• [Input data]
-- ==== Sys2Proof/Machine/Fetch.lean ====
section
/-! DEFINITION. What a step takes up next (R13, R31, R120): the head of the agenda, or the sequencer's own move when the
agenda is empty (log 1, log 2). Nothing is fetched from memory (R69). -/

namespace Sys2Proof.Machine

/-- The state with the head of the agenda taken off. -/
def State.turned (s : State) : State := { s with agenda := s.agenda.tail }

/-- The bytes of the instruction that the next step runs, in the state it runs them in, or nothing where the next
step runs no instruction (a reset or another master's store). An access is its 36 bits (R71); the sequencer's turn is
the code of `phase` (R72). -/
def State.fetchBytes (s : State) : Option (List Byte) :=
  match s.agenda with
  | [] => some (phaseBytes s.phase)
  | .sequencer :: _ => some (phaseBytes s.phase)
  | .access x :: _ => some (accessBytes x)
  | .reset :: _ => none
  | .store _ _ :: _ => none

/-- What the environment does where the next step runs no instruction: reset (R250) or another master's store. -/
def State.environmentMove (s : State) : Host.Outcome State Fault Refusal :=
  match s.agenda with
  | .reset :: _ => .next s.turned.resetEvent
  | .store a v :: _ => s.turned.masterStore a v
  | .access _ :: _ => .next s
  | .sequencer :: _ => .next s
  | [] => .next s

/-- The phase whose micro-operation an instruction is; a host access is none. -/
def phaseOfInstr : Instr → Option Phase
  | .rdCtrl | .rdStatus | .rdSrcLo | .rdSrcHi | .rdLenLo | .rdLenHi | .rdDstLo | .rdDstHi => none
  | .wrCtrl _ | .wrStatus _ | .wrSrcLo _ | .wrSrcHi _ | .wrLenLo _ | .wrLenHi _ | .wrDstLo _ | .wrDstHi _ => none
  | .idle => some .idle
  | .init => some .init
  | .fetch => some .fetch
  | .pad80 => some .pad80
  | .padz => some .padz
  | .padlen => some .padlen
  | .wload => some .wload
  | .wexp => some .wexp
  | .seed => some .seed
  | .round => some .round
  | .addbk => some .addbk
  | .next => some .next
  | .ser => some .ser
  | .finish => some .finish

/-- A table word placed where `step` takes up its next instruction (log 14). A phase code goes into `phase` and the
sequencer's turn comes first; an access is the first event. A word that is no phase code changes nothing, since
`phase` has no value for it (R78). -/
def State.placeTableWord (s : State) (nbits word : Nat) : State :=
  if nbits ≤ 8 then
    match (decodeTableWord nbits word).bind phaseOfInstr with
    | some p => { s with phase := p, agenda := .sequencer :: s.agenda }
    | none => s
  else { s with agenda := .access (BitVec.ofNat 36 word) :: s.agenda }

end Sys2Proof.Machine
end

• [Problem to work on] Nothing but the lines from the top of the records down to the line with "nothing where the next" belongs in the answer; repeat them exactly.

• [Output]
-- ==== Sys2Proof/Machine/Fetch.lean ====
section
/-! DEFINITION. What a step takes up next (R13, R31, R120): the head of the agenda, or the sequencer's own move when the
agenda is empty (log 1, log 2). Nothing is fetched from memory (R69). -/

namespace Sys2Proof.Machine

/-- The state with the head of the agenda taken off. -/
def State.turned (s : State) : State := { s with agenda := s.agenda.tail }

/-- The bytes of the instruction that the next step runs, in the state it runs them in, or nothing where the next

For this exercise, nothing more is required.